* _ASSIGNMENT_
An exact copy of every entry is what's needed, so please transcribe them all.

* _EXERCISE INPUTS_
● ● ● ● ●

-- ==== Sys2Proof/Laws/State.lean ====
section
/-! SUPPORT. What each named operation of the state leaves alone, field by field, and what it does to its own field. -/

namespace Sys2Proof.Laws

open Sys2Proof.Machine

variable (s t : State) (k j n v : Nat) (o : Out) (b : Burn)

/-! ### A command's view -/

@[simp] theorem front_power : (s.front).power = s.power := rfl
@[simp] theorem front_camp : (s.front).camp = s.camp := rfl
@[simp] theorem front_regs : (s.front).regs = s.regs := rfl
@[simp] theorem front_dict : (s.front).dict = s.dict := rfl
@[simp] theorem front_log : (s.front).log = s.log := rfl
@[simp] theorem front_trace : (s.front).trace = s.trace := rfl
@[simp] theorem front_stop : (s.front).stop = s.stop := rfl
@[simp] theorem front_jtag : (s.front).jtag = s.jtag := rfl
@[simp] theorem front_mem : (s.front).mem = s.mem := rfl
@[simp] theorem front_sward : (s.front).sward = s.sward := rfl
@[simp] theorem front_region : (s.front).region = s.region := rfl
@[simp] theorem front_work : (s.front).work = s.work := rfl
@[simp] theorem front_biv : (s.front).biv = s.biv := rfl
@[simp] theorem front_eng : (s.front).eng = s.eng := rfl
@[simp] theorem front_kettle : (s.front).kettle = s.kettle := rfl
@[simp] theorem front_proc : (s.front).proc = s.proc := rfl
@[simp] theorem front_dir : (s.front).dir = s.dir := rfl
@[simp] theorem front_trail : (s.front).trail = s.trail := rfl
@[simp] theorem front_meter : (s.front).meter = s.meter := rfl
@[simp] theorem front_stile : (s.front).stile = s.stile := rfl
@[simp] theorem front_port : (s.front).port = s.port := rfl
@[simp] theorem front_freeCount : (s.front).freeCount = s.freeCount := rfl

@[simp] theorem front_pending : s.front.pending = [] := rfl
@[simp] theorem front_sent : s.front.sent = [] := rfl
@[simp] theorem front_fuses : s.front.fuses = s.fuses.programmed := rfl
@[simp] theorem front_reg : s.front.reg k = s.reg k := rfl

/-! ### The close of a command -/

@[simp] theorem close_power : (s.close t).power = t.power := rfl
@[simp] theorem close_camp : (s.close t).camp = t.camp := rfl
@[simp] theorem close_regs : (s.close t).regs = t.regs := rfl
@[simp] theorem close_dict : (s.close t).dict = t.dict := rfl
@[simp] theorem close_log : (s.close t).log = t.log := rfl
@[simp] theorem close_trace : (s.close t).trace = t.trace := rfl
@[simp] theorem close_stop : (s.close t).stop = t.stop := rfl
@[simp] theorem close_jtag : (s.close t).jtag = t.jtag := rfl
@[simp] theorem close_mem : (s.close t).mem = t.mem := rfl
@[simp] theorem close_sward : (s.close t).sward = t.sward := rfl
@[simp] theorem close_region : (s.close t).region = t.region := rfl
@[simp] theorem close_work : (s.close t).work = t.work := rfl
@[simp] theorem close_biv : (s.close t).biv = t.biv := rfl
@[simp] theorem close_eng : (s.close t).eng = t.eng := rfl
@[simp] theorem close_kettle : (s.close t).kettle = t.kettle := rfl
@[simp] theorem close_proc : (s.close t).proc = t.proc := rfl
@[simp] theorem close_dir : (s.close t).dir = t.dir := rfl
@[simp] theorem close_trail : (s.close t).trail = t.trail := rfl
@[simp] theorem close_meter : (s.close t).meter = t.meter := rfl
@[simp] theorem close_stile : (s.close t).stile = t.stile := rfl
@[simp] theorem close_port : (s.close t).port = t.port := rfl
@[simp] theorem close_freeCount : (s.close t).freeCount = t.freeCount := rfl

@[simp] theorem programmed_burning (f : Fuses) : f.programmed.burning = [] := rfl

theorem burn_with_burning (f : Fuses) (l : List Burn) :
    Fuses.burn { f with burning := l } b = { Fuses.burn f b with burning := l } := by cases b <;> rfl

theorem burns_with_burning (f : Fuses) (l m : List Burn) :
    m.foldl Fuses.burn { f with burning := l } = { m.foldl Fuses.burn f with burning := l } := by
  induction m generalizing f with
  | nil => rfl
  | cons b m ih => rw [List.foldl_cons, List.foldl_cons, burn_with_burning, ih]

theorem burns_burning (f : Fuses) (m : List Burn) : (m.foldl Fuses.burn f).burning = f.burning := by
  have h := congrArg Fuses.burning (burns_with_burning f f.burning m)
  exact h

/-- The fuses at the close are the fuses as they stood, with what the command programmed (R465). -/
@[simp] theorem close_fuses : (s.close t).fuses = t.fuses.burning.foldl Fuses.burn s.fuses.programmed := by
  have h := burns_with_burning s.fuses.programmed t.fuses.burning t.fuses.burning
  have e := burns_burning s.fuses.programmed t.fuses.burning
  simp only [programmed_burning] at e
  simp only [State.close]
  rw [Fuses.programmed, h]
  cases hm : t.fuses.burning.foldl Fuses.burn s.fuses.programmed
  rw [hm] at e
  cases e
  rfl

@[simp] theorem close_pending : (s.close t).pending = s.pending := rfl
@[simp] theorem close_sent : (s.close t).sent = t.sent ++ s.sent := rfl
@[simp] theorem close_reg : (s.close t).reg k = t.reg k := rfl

● ● ● ● ●

* _EXERCISE SOLUTION_
-- ==== Sys2Proof/Laws/State.lean ====
section
/-! SUPPORT. What each named operation of the state leaves alone, field by field, and what it does to its own field. -/

namespace Sys2Proof.Laws

open Sys2Proof.Machine

variable (s t : State) (k j n v : Nat) (o : Out) (b : Burn)

/-! ### A command's view -/

@[simp] theorem front_power : (s.front).power = s.power := rfl
@[simp] theorem front_camp : (s.front).camp = s.camp := rfl
@[simp] theorem front_regs : (s.front).regs = s.regs := rfl
@[simp] theorem front_dict : (s.front).dict = s.dict := rfl
@[simp] theorem front_log : (s.front).log = s.log := rfl
@[simp] theorem front_trace : (s.front).trace = s.trace := rfl
@[simp] theorem front_stop : (s.front).stop = s.stop := rfl
@[simp] theorem front_jtag : (s.front).jtag = s.jtag := rfl
@[simp] theorem front_mem : (s.front).mem = s.mem := rfl
@[simp] theorem front_sward : (s.front).sward = s.sward := rfl
@[simp] theorem front_region : (s.front).region = s.region := rfl
@[simp] theorem front_work : (s.front).work = s.work := rfl
@[simp] theorem front_biv : (s.front).biv = s.biv := rfl
@[simp] theorem front_eng : (s.front).eng = s.eng := rfl
@[simp] theorem front_kettle : (s.front).kettle = s.kettle := rfl
@[simp] theorem front_proc : (s.front).proc = s.proc := rfl
@[simp] theorem front_dir : (s.front).dir = s.dir := rfl
@[simp] theorem front_trail : (s.front).trail = s.trail := rfl
@[simp] theorem front_meter : (s.front).meter = s.meter := rfl
@[simp] theorem front_stile : (s.front).stile = s.stile := rfl
@[simp] theorem front_port : (s.front).port = s.port := rfl
@[simp] theorem front_freeCount : (s.front).freeCount = s.freeCount := rfl

@[simp] theorem front_pending : s.front.pending = [] := rfl
@[simp] theorem front_sent : s.front.sent = [] := rfl
@[simp] theorem front_fuses : s.front.fuses = s.fuses.programmed := rfl
@[simp] theorem front_reg : s.front.reg k = s.reg k := rfl

/-! ### The close of a command -/

@[simp] theorem close_power : (s.close t).power = t.power := rfl
@[simp] theorem close_camp : (s.close t).camp = t.camp := rfl
@[simp] theorem close_regs : (s.close t).regs = t.regs := rfl
@[simp] theorem close_dict : (s.close t).dict = t.dict := rfl
@[simp] theorem close_log : (s.close t).log = t.log := rfl
@[simp] theorem close_trace : (s.close t).trace = t.trace := rfl
@[simp] theorem close_stop : (s.close t).stop = t.stop := rfl
@[simp] theorem close_jtag : (s.close t).jtag = t.jtag := rfl
@[simp] theorem close_mem : (s.close t).mem = t.mem := rfl
@[simp] theorem close_sward : (s.close t).sward = t.sward := rfl
@[simp] theorem close_region : (s.close t).region = t.region := rfl
@[simp] theorem close_work : (s.close t).work = t.work := rfl
@[simp] theorem close_biv : (s.close t).biv = t.biv := rfl
@[simp] theorem close_eng : (s.close t).eng = t.eng := rfl
@[simp] theorem close_kettle : (s.close t).kettle = t.kettle := rfl
@[simp] theorem close_proc : (s.close t).proc = t.proc := rfl
@[simp] theorem close_dir : (s.close t).dir = t.dir := rfl
@[simp] theorem close_trail : (s.close t).trail = t.trail := rfl
@[simp] theorem close_meter : (s.close t).meter = t.meter := rfl
@[simp] theorem close_stile : (s.close t).stile = t.stile := rfl
@[simp] theorem close_port : (s.close t).port = t.port := rfl
@[simp] theorem close_freeCount : (s.close t).freeCount = t.freeCount := rfl

@[simp] theorem programmed_burning (f : Fuses) : f.programmed.burning = [] := rfl

theorem burn_with_burning (f : Fuses) (l : List Burn) :
    Fuses.burn { f with burning := l } b = { Fuses.burn f b with burning := l } := by cases b <;> rfl

theorem burns_with_burning (f : Fuses) (l m : List Burn) :
    m.foldl Fuses.burn { f with burning := l } = { m.foldl Fuses.burn f with burning := l } := by
  induction m generalizing f with
  | nil => rfl
  | cons b m ih => rw [List.foldl_cons, List.foldl_cons, burn_with_burning, ih]

theorem burns_burning (f : Fuses) (m : List Burn) : (m.foldl Fuses.burn f).burning = f.burning := by
  have h := congrArg Fuses.burning (burns_with_burning f f.burning m)
  exact h

/-- The fuses at the close are the fuses as they stood, with what the command programmed (R465). -/
@[simp] theorem close_fuses : (s.close t).fuses = t.fuses.burning.foldl Fuses.burn s.fuses.programmed := by
  have h := burns_with_burning s.fuses.programmed t.fuses.burning t.fuses.burning
  have e := burns_burning s.fuses.programmed t.fuses.burning
  simp only [programmed_burning] at e
  simp only [State.close]
  rw [Fuses.programmed, h]
  cases hm : t.fuses.burning.foldl Fuses.burn s.fuses.programmed
  rw [hm] at e
  cases e
  rfl

@[simp] theorem close_pending : (s.close t).pending = s.pending := rfl
@[simp] theorem close_sent : (s.close t).sent = t.sent ++ s.sent := rfl
@[simp] theorem close_reg : (s.close t).reg k = t.reg k := rfl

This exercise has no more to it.